(Records for the exercise Opens)

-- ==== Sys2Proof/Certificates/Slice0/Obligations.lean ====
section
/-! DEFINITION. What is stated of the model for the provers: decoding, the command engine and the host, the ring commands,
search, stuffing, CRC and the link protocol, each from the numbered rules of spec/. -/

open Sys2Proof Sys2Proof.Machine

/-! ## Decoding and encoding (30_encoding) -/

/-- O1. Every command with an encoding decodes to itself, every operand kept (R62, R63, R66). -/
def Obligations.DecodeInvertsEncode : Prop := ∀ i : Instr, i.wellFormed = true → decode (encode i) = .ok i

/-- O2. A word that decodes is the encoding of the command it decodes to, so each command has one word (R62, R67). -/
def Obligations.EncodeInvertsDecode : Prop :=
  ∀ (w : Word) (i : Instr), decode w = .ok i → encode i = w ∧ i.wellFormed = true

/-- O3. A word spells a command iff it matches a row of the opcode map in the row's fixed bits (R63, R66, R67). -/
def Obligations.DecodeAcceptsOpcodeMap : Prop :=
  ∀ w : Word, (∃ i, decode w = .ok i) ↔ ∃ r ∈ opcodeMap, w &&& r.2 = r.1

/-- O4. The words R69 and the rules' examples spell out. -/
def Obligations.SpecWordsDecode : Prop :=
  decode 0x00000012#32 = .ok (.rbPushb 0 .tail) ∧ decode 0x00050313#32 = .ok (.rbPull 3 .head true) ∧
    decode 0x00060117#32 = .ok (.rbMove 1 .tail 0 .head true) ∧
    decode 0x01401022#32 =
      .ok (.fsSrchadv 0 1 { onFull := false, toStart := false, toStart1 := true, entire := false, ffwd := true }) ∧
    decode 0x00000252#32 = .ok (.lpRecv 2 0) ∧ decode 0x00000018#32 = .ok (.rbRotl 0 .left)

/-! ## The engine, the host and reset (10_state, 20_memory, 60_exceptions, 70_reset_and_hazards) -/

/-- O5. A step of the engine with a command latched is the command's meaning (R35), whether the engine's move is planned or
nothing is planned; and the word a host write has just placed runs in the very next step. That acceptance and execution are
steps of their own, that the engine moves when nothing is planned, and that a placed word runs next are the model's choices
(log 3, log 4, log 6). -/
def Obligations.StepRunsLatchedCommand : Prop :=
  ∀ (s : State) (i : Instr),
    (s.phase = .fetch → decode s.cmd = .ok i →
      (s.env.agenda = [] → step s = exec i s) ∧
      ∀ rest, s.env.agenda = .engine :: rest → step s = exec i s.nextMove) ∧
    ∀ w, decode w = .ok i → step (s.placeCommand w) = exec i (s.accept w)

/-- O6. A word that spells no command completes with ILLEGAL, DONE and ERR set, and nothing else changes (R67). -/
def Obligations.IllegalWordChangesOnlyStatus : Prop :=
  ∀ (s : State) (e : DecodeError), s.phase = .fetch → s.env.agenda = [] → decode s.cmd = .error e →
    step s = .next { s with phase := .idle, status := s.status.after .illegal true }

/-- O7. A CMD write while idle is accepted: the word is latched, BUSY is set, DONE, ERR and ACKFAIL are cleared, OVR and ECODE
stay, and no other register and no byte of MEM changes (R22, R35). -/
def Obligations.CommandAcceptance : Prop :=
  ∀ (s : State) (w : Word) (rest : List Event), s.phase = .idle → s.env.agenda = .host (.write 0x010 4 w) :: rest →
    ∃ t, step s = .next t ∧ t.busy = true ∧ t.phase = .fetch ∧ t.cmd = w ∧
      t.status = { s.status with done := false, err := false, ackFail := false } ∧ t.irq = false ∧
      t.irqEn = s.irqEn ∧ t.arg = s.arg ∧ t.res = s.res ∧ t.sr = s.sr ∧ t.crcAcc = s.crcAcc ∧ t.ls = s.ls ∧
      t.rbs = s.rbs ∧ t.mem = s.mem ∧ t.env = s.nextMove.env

(Records for the exercise Closes)
(Records for the exercise Opens)

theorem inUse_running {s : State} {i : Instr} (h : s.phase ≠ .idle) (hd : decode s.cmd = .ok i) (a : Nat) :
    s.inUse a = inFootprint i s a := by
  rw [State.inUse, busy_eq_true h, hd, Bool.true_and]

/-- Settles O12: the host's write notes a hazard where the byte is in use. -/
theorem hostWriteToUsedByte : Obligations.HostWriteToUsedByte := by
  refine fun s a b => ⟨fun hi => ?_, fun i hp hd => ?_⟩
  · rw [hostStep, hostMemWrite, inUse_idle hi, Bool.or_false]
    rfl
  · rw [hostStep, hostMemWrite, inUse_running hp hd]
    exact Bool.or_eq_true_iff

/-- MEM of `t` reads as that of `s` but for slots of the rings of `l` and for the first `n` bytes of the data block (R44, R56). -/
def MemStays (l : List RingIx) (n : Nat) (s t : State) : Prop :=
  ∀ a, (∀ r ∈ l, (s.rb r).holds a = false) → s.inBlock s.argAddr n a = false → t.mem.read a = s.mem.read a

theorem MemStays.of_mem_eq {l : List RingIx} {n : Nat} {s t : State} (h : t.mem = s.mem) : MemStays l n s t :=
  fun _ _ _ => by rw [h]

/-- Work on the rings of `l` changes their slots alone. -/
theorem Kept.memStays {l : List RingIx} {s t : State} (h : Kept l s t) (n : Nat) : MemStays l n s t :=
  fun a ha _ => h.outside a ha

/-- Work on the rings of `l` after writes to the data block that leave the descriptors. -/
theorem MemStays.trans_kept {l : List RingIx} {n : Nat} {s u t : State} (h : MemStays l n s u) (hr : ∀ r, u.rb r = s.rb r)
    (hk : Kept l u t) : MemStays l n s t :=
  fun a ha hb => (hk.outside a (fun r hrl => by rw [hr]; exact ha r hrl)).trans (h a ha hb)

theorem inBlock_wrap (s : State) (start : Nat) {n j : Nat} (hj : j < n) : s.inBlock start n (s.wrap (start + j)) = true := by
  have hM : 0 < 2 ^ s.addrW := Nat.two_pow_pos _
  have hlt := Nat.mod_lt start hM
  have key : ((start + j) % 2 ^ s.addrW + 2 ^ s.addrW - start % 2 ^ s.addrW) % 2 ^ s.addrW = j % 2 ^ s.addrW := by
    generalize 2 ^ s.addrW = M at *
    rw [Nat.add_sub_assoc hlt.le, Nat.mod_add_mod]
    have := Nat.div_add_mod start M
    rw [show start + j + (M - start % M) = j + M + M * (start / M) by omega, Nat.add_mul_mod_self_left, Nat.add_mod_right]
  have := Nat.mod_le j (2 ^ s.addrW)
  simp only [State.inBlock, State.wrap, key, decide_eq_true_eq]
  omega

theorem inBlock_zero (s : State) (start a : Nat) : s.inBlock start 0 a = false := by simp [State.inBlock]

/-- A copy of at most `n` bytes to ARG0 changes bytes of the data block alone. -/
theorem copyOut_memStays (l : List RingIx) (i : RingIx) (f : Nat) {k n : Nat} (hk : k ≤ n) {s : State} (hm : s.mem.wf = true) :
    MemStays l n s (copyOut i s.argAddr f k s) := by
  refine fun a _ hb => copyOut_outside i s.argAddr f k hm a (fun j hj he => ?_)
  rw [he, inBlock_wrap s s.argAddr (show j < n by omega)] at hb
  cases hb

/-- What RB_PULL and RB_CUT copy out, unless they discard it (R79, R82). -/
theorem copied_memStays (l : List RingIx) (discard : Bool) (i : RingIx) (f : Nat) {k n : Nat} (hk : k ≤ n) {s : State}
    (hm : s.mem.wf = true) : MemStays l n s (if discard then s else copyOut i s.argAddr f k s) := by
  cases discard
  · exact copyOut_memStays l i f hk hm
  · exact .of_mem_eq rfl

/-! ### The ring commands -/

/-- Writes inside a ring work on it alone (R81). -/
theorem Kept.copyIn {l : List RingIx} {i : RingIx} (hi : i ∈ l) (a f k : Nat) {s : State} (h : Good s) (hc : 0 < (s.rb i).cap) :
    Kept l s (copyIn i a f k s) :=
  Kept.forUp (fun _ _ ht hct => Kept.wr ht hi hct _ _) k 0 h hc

(Records for the exercise Closes)
(Records for the exercise Opens)

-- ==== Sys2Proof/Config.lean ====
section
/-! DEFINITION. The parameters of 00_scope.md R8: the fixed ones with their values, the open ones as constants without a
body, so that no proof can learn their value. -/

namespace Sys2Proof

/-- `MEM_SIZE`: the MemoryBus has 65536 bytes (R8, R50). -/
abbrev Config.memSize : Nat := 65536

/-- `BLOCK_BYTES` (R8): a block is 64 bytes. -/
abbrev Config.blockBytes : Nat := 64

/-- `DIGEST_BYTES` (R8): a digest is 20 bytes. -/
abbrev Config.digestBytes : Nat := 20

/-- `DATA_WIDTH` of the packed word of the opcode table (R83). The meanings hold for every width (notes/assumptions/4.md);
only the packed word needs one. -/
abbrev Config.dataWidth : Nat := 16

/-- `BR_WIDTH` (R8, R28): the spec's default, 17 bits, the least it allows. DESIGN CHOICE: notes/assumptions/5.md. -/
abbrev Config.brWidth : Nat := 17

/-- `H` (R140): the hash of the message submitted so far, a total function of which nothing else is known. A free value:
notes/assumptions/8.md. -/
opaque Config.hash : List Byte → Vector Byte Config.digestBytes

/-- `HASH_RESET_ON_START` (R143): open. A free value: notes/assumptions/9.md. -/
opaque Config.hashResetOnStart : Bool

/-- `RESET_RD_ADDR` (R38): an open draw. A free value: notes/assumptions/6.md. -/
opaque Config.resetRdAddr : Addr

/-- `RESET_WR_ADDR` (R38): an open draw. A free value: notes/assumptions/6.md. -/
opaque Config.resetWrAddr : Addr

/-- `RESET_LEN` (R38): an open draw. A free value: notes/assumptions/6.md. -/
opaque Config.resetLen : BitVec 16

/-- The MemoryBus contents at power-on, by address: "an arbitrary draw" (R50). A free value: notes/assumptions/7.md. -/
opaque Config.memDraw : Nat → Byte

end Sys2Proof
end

(Records for the exercise Closes)

# What is required:
Pick each line holding the word "hostMemWrite" out of the listing.

# Exercise solution:
  · rw [hostStep, hostMemWrite, inUse_idle hi, Bool.or_false]
  · rw [hostStep, hostMemWrite, inUse_running hp hd]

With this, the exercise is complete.